[Saved data entries]
········
-- ==== Sys2Proof/Certificates/Slice0/Obligations.lean ====
section
/-! DEFINITION. The statements to be proved. -/

section
open Sys2Proof Sys2Proof.Machine

/-! ### The step, reset and start-up -/

/-- The block's step: the command at the front of the queue runs on the state with the rest of the queue. With no command waiting,
the next of the part's own that has come about is put there alone, for the next step to run: a notice of the selector (R58, R59),
else the command that takes the next received bulletin into service, a RESTART that waits or the head of the queue (R126; log 37),
else the oldest that is due and still stands (a bit of the hunt by where the hunt stands); that order is the model's choice (log 4,
log 28). With none, one period of the fine clock passes (log 1), and in reset nothing does (R170). -/
def Obligations.StepRunsFrontCommand : Prop :=
  ∀ (s : State),
    (∀ (c : Instr) (rest : List Instr), step { s with pending := c :: rest } = exec c { s with pending := rest })
      ∧ (∀ due, s.pending = [] → due = s.due.filter (stillDue s) →
        (∀ l, s.lostNotice = some l →
          step s = .next { s with pending := [.selectionLostNotice l], due := due.erase (.selectionLostNotice l) })
        ∧ (∀ l g, s.lostNotice = none → s.gradeNotice = some (l, g) →
          step s = .next { s with pending := [.gradeChangeNotice l g], due := due.erase (.gradeChangeNotice l g) })
        ∧ (s.lostNotice = none → s.gradeNotice = none → s.running = true → s.service = none → 0 < s.restartsWaiting →
          step s = .next { s with pending := [.restart], due := due.erase .restart })
        ∧ (∀ e c, s.lostNotice = none → s.gradeNotice = none → s.running = true → s.service = none → s.restartsWaiting = 0 →
          s.queue.head? = some e → ServedBy e c → step s = .next { s with pending := [c], due := due.erase c })
        ∧ (s.lostNotice = none → s.gradeNotice = none → (s.running = false ∨ s.service.isSome = true
            ∨ (s.queue = [] ∧ s.restartsWaiting = 0)) →
          (∀ c rest, due = c :: rest → step s = .next { s with pending := [asItStands s c], due := rest })
            ∧ (due = [] → step s = .next (tick { s with due := [] }))
            ∧ (due = [] → s.inReset = true → step s = .next { s with due := [] })))
      ∧ (∀ c, (∀ l, c ≠ .edgeWatchExpiry l) →
        c ∉ [Instr.carrierIdle, .launch, .jabberCutoff, .backoffExpiry, .transmissionRelease, .collision] → stillDue s c = true)
      ∧ (∀ c, bitsBrought c = none → asItStands s c = c)
      ∧ (∀ c l bits, bitsBrought c = some (l, bits) →
        asItStands s c = if (s.line l).lrx.align = .check then .confirmationPoint l bits
          else if (s.line l).lrx.held = [] then .candidateTaken l bits else .candidateServiceOctet l bits)

/-- R79: the floor clock unit after power-on and after a reset-pin assertion, in any state, with fallback grade 5; floor time starts
from 0 at the release. -/
def Obligations.ResetFloorClock : Prop :=
  ∀ (c : Instr) (k : BitVec 4) (s : State),
    (c = .powerOn ∨ c = .resetPinAssertion →
      Completes (exec c s) fun t =>
        t.floor.time = 0 ∧ t.floor.frame = 0 ∧ t.floor.epoch = 0 ∧ t.floor.residue = 0 ∧ t.floor.freq = 0 ∧ t.floor.integral = 0
          ∧ t.floor.generation = 0 ∧ t.floor.state = .loading ∧ t.floor.listen = 0 ∧ t.floor.lock = 0 ∧ t.floor.unlock = 0
          ∧ t.steer.role = none ∧ t.steer.leading = none ∧ t.steer.announced = 6 ∧ t.steer.ownHold = 0 ∧ t.steer.offset = none
          ∧ t.steer.deferredHold = none ∧ t.steer.ring = [] ∧ t.steer.runCount = 0 ∧ t.steer.historyValid = false
          ∧ t.steer.holdAge = 65535 ∧ fallbackGrade t.setup t.steer = 5)
      ∧ (s.inReset = true → Completes (exec (.resetPinRelease k) s) fun t => t.floor.time = 0)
········
• Assigned task: Word for word, transcribe the data shown above.

• Response area:
-- ==== Sys2Proof/Certificates/Slice0/Obligations.lean ====
section
/-! DEFINITION. The statements to be proved. -/

section
open Sys2Proof Sys2Proof.Machine

/-! ### The step, reset and start-up -/

/-- The block's step: the command at the front of the queue runs on the state with the rest of the queue. With no command waiting,
the next of the part's own that has come about is put there alone, for the next step to run: a notice of the selector (R58, R59),
else the command that takes the next received bulletin into service, a RESTART that waits or the head of the queue (R126; log 37),
else the oldest that is due and still stands (a bit of the hunt by where the hunt stands); that order is the model's choice (log 4,
log 28). With none, one period of the fine clock passes (log 1), and in reset nothing does (R170). -/
def Obligations.StepRunsFrontCommand : Prop :=
  ∀ (s : State),
    (∀ (c : Instr) (rest : List Instr), step { s with pending := c :: rest } = exec c { s with pending := rest })
      ∧ (∀ due, s.pending = [] → due = s.due.filter (stillDue s) →
        (∀ l, s.lostNotice = some l →
          step s = .next { s with pending := [.selectionLostNotice l], due := due.erase (.selectionLostNotice l) })
        ∧ (∀ l g, s.lostNotice = none → s.gradeNotice = some (l, g) →
          step s = .next { s with pending := [.gradeChangeNotice l g], due := due.erase (.gradeChangeNotice l g) })
        ∧ (s.lostNotice = none → s.gradeNotice = none → s.running = true → s.service = none → 0 < s.restartsWaiting →
          step s = .next { s with pending := [.restart], due := due.erase .restart })
        ∧ (∀ e c, s.lostNotice = none → s.gradeNotice = none → s.running = true → s.service = none → s.restartsWaiting = 0 →
          s.queue.head? = some e → ServedBy e c → step s = .next { s with pending := [c], due := due.erase c })
        ∧ (s.lostNotice = none → s.gradeNotice = none → (s.running = false ∨ s.service.isSome = true
            ∨ (s.queue = [] ∧ s.restartsWaiting = 0)) →
          (∀ c rest, due = c :: rest → step s = .next { s with pending := [asItStands s c], due := rest })
            ∧ (due = [] → step s = .next (tick { s with due := [] }))
            ∧ (due = [] → s.inReset = true → step s = .next { s with due := [] })))
      ∧ (∀ c, (∀ l, c ≠ .edgeWatchExpiry l) →
        c ∉ [Instr.carrierIdle, .launch, .jabberCutoff, .backoffExpiry, .transmissionRelease, .collision] → stillDue s c = true)
      ∧ (∀ c, bitsBrought c = none → asItStands s c = c)
      ∧ (∀ c l bits, bitsBrought c = some (l, bits) →
        asItStands s c = if (s.line l).lrx.align = .check then .confirmationPoint l bits
          else if (s.line l).lrx.held = [] then .candidateTaken l bits else .candidateServiceOctet l bits)

/-- R79: the floor clock unit after power-on and after a reset-pin assertion, in any state, with fallback grade 5; floor time starts
from 0 at the release. -/
def Obligations.ResetFloorClock : Prop :=
  ∀ (c : Instr) (k : BitVec 4) (s : State),
    (c = .powerOn ∨ c = .resetPinAssertion →
      Completes (exec c s) fun t =>
        t.floor.time = 0 ∧ t.floor.frame = 0 ∧ t.floor.epoch = 0 ∧ t.floor.residue = 0 ∧ t.floor.freq = 0 ∧ t.floor.integral = 0
          ∧ t.floor.generation = 0 ∧ t.floor.state = .loading ∧ t.floor.listen = 0 ∧ t.floor.lock = 0 ∧ t.floor.unlock = 0
          ∧ t.steer.role = none ∧ t.steer.leading = none ∧ t.steer.announced = 6 ∧ t.steer.ownHold = 0 ∧ t.steer.offset = none
          ∧ t.steer.deferredHold = none ∧ t.steer.ring = [] ∧ t.steer.runCount = 0 ∧ t.steer.historyValid = false
          ∧ t.steer.holdAge = 65535 ∧ fallbackGrade t.setup t.steer = 5)
      ∧ (s.inReset = true → Completes (exec (.resetPinRelease k) s) fun t => t.floor.time = 0)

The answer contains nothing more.